42. In the premises, I hasten to add that the conduct of the Plaintiff of approaching the jurisdiction of the Court of Appeal and at the same time reverting to this court, by way of an Application to Set aside the Dismissal Orders, amounts to an abuse of the Due  process of the court and such conduct ought and must be frowned upon.

43. In support of the observation, that the subject Application amounts to abuse of the Due process of the court, it is imperative to take cognizance of the decision in the case of MUCHANGA INVESTMENTS LTD v SAFARIS UNLIMITED (AFRICA) LTD & 2 others [2009] eKLR,where the court observed as hereunder;

“What does constitute an abuse of process of the court is a matter which needs to be determined by the circumstances of each case.  There can be no all-encompassing definition of the concept of “abuse of process.”  It can be said in general terms, however, that an abuse of process takes place where the proceedings permitted by the rules of court to facilitate the pursuit of the truth are used for purposes extraneous, to that objective.”

Again the Court of Appeal in Abuja, Nigeria in the case of ATTAHIRO v BAGUDO 1998 3 NWLL pt 545 page 656, stated that the term abuse of court process has the same meaning as abuse of judicial process.  The employment of judicial process is regarded as an abuse when a party uses the judicial process to the irritation and annoyance of his opponent and the efficient and effective administration of justice.  It is a term generally applied to a proceeding which is wanting in bona fides and is frivolous, vexatious or oppressive.  The term abuse of process has an element of malice in it.

In the Nigerian Case of KARIBU-WHYTIE J Sc in SARAK v KOTOYE (1992) 9 NWLR 9pt 264) 156 at 188-189 (e) the concept of abuse of judicial process was defined:-

“The concept of abuse of judicial process is imprecise, it implies circumstances and situations of infinite variety and conditions.  Its one feature is the improper use of the judicial powers by a party in litigation to interfere with the administration of justice …”

The same Court went on to give the understated circumstances, as examples or illustrations of the abuse of the judicial process:-

a. “Instituting multiplicity of actions on the same subject matter against the same opponent on the same issues or a multiplicity of action on the same matter between the same parties even where there exists a right to begin the action.

b.
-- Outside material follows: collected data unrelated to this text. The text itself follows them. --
/-! ## What of it a window start leaves up to the next round (R95 to R98) -/

theorem dimView_windowClock (s : State) : dimView (windowClock s) = dimView s := by
  obtain ⟨c, r, m, k, kept⟩ := kept_windowClock s
  exact dimView_of_kept (s := { s with clock := c, sched := r, jm := { s.jm with schedMode := m }, moment := k }) kept

theorem dimView_raise (x : State) (k : Kind) (n : Nat) (d : Detail) : dimView (raise x k n d) = dimView x := dimView_of_kept (kept_raise ..)

theorem dimView_clear (x : State) (k : Kind) (n : Nat) : dimView (clear x k n) = dimView x := dimView_of_kept (kept_clear ..)

theorem dimView_countAfterGap (s : State) : dimView (countAfterGap s) = dimView s := by
  unfold countAfterGap takeInterruptionClear
  split
  · rw [dimView_clear]; rfl
  · rfl

theorem dimView_greenGroup (s : State) (g : Fin 32) : dimView (greenGroup s g) = dimView s := by
  have raised (x : State) : dimView (takeGreenRaise x g) = dimView x := by
    unfold takeGreenRaise
    split
    · rw [dimView_raise]; rfl
    · rfl
  have cleared (x : State) : dimView (takeGreenClear x g) = dimView x := by
    unfold takeGreenClear
    split
    · rw [dimView_clear]; rfl
    · rfl
  unfold greenGroup
  split
  · rw [cleared, raised]; rfl
  · rfl

theorem dimView_takeRelease (s : State) (c : Fin 96) : dimView (takeRelease s c) = dimView s := by
  obtain ⟨waits, released⟩ := kept_takeRelease s c
  cases due : releaseDue s c with
  | false => rw [waits due]
  | true =>
    obtain ⟨red, kept⟩ := released due
    rw [dimView_of_withProv (s := setCable s c fun r => { r with retry := .normal, retryTimer := 0, retryFresh := false }) kept rfl]
    rfl

theorem dimView_takeTripClear (s : State) (c : Fin 96) : dimView (takeTripClear s c) = dimView s := by
  unfold takeTripClear
  split <;> rfl

theorem dimView_pulse (s : State) : dimView (pulse s) = dimView s := by
  have timers : dimView (advanceTimers s) = dimView s :=
    dimView_of_kept (s := { s with inputs := (advanceInputs s).inputs, cable := (advanceCable s).cable, inPulse := true })
      (kept_advanceTimers s)
  have cable (x : State) : dimView (cablePulse x) = dimView x :=
    (foldl_inv dimView takeTripClear dimView_takeTripClear _ _).trans (foldl_inv dimView takeRelease dimView_takeRelease _ x)
  have stuck (x : State) : dimView (stuckPulse x) = dimView x := by
    obtain ⟨i, kept, -⟩ := kept_stuckPulse x
    exact dimView_of_kept (s := { x with inputs := i }) kept
  have rest (x : State) : dimView (settle (enginePulse (monitorPulse (modePulse x)) (stageRan s))) = dimView x :=
    dimView_of_kept (by rw [kept_settle, kept_of_held (held_enginePulse _ _), kept_monitorPulse, kept_modePulse])
  have all := (rest _).trans ((stuck _).trans ((cable _).trans timers))
  unfold pulse
  dsimp only
  generalize settle (enginePulse (monitorPulse (modePulse (stuckPulse (cablePulse (advanceTimers s))))) (stageRan s)) = x at all ⊢
  exact all

theorem dimView_countWindow (s : State) : dimView (countWindow s) = dimView s := by
  unfold countWindow
  split
  · have taken := dimView_pulse (setMains s fun m => { m with windowCount := 0 })
    dsimp only
    generalize pulse _ = p at taken ⊢
    exact taken
  · rfl

end Sys2Proof.Machine

namespace Sys2Proof.Machine

open Sys2Proof

variable {s t x : State}

/-! ## A window start judges every unit (R95, R115) -/

/-- The mark of a unit after a window start at which DIM_UNLEARNED is judged by the demand of `t`: not while the bus is silent, and not of a unit
UNUSED (R115). -/
def windowMark (s t : State) (u : Fin 12) : Bool :=
  if s.jm.started = false ∨ s.bus.units[u].state = .unused then s.bus.units[u].dimRaised
  else decide (t.sched.effDim = .dim) && unitUnlearned s u

theorem started_of_view (h : dimView t = dimView s) : t.jm.started = s.jm.started := congrArg (fun v => v.2.2.1) h

theorem marks_of_view_dim (h : dimView t = dimView s) (u : Fin 12) :
    (t.bus.units[u].state = .unused ↔ s.bus.units[u].state = .unused) ∧ t.bus.units[u].dimRaised = s.bus.units[u].dimRaised := by
  have := dimMark_of_view h u
  simpa only [dimMark, Prod.mk.injEq, decide_eq_decide] using this

theorem windowMark_of_view {y : State} (h : dimView x = dimView s) (u : Fin 12) : windowMark x y u = windowMark s y u := by
  obtain ⟨unused, raised⟩ := marks_of_view_dim h u
  simp only [windowMark, started_of_view h, unused, raised, unitUnlearned_of_view h]

/-- The round that begins judges every unit before it goes on (R115). -/
theorem dimRaised_beginRound (s : State) (u : Fin 12) : (beginRound s).bus.units[u].dimRaised = windowMark s (beginRound s) u := by
  have dim : (beginRound s).sched.effDim = s.sched.effDim := congrArg (fun k : Steady => k.sched.effDim) (steady_beginRound s)
  cases silent : s.jm.started with
  | false =>
    have stays : beginRound s = s := if_neg (by rw [busRuns, silent]; decide)
    rw [stays, windowMark, if_pos (.inl silent)]
  | true =>
    have judged := dimRaised_judged s u
    have runs : (beginRound s).bus.units[u].dimRaised = ((idx 12).foldl judgeDim s).bus.units[u].dimRaised := by
      unfold beginRound
      rw [if_pos (show busRuns s = true from silent)]
      dsimp only
      generalize (idx 12).foldl judgeDim s = y
      have frame (z : State) : dimMark (goRound (takeRollRound z)).bus.units[u] = dimMark z.bus.units[u] := by
        refine (dimMark_of_view (dimView_goRound _) u).trans ?_
        unfold takeRollRound
        split <;> rfl
      exact congrArg Prod.snd (frame _)
    rw [runs, judged, windowMark, dim, dimBad]
    simp only [silent, Bool.true_eq_false, false_or]

theorem dimRaised_windowStart (s : State) (m : Nat) (gapBegin counted : Bool) (u : Fin 12) :
    (windowStart s m gapBegin counted).bus.units[u].dimRaised = windowMark s (windowStart s m gapBegin counted) u := by
  unfold windowStart
  dsimp only
  generalize hc : (if counted then countAfterGap _ else _) = y
  have clocked : dimView y = dimView s := by
    have opened : dimView (setBus (setMains (closeRound s) fun m' => { m' with lastWindow := some m }) fun b => { b with
        seq := nextWin b.seq, lastInGap := b.windowInGap || gapBegin
        windowInGap := (setMains (closeRound s) fun m' => { m' with lastWindow := some m }).mains.gap }) = dimView s := by
      have closed := dimView_closeRound s
      generalize closeRound s = z at closed ⊢
      exact closed
    rw [← hc]
    split
    · exact (dimView_countAfterGap _).trans ((dimView_windowClock _).trans opened)
    · exact (dimView_windowClock _).trans opened
  have before := (dimView_countWindow _).trans ((foldl_inv dimView greenGroup dimView_greenGroup (idx 32) y).trans clocked)
  generalize countWindow _ = z at before ⊢
  rw [dimRaised_beginRound, windowMark_of_view before]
Instituting different actions between the same parties simultaneously in different courts even though on different grounds.

c. Where two similar processes are used in respect of the exercise of the same right for example, a cross appeal and a respondent’s notice.

d. (sic) meaning not clear)

e. Where there is no loti of law supporting a Court process or where it is premised on frivolity or recklessness.”

44. Simply put, the conduct displayed and/or exhibited by the Plaintiff exemplifies abuse of the due process of the court.

ISSUE NUBMER 3

Whether the proceedings relating to the counterclaim are amenable to setting aside.

45. The Plaintiff herein had also sought that the court be pleased to set aside the proceedings carried out and/or conducted on the 3rd November 2021, pertaining to and/or concerning the counter-claim.

46. Before venturing to address the subject issue, it is imperative to recall that after the Dismissal of the Plaintiff’s case for want of prosecution, the 1st Defendant indicated that same had filed a counterclaim and that in any event, same was ready to proceed with the counter-claim.

47. Pursuant to the foregoing, the Court ordered and/or directed that the counter-claim shall proceed, and in this regard, the counter claimer proceeded to and tendered his evidence in support of his counter-claim.

48. On the other hand, it is also worthy to note that after the counter claimer had completed his evidence in chief, the court called upon counsel for the Plaintiff, who was present, namely Mr. Ben Munge, to cross examine the counter claimer. In this regard, counsel for the Plaintiff proceeded to and indeed cross examined the counter claimer.

49.  Upon the conclusion of the cross examination by counsel for the Plaintiff, the counter claimer was duly re-examined by his own counsel, Dr. Benjamin Musau and thereafter, the Counter-claimer’s case, was closed.

50. From the foregoing it is evident and/or apparent that the proceedings pertaining to the counter claim, were carried out and/or conducted in the presence of counsel for the Plaintiff, who duly and substantially participated therein.

51. In my humble view, to the extent that counsel for the Plaintiff duly participated in the proceedings touching on and/or concerning the counter claim, the Plaintiff cannot now be heard to seek to set aside the very proceedings for which he was party and privy to.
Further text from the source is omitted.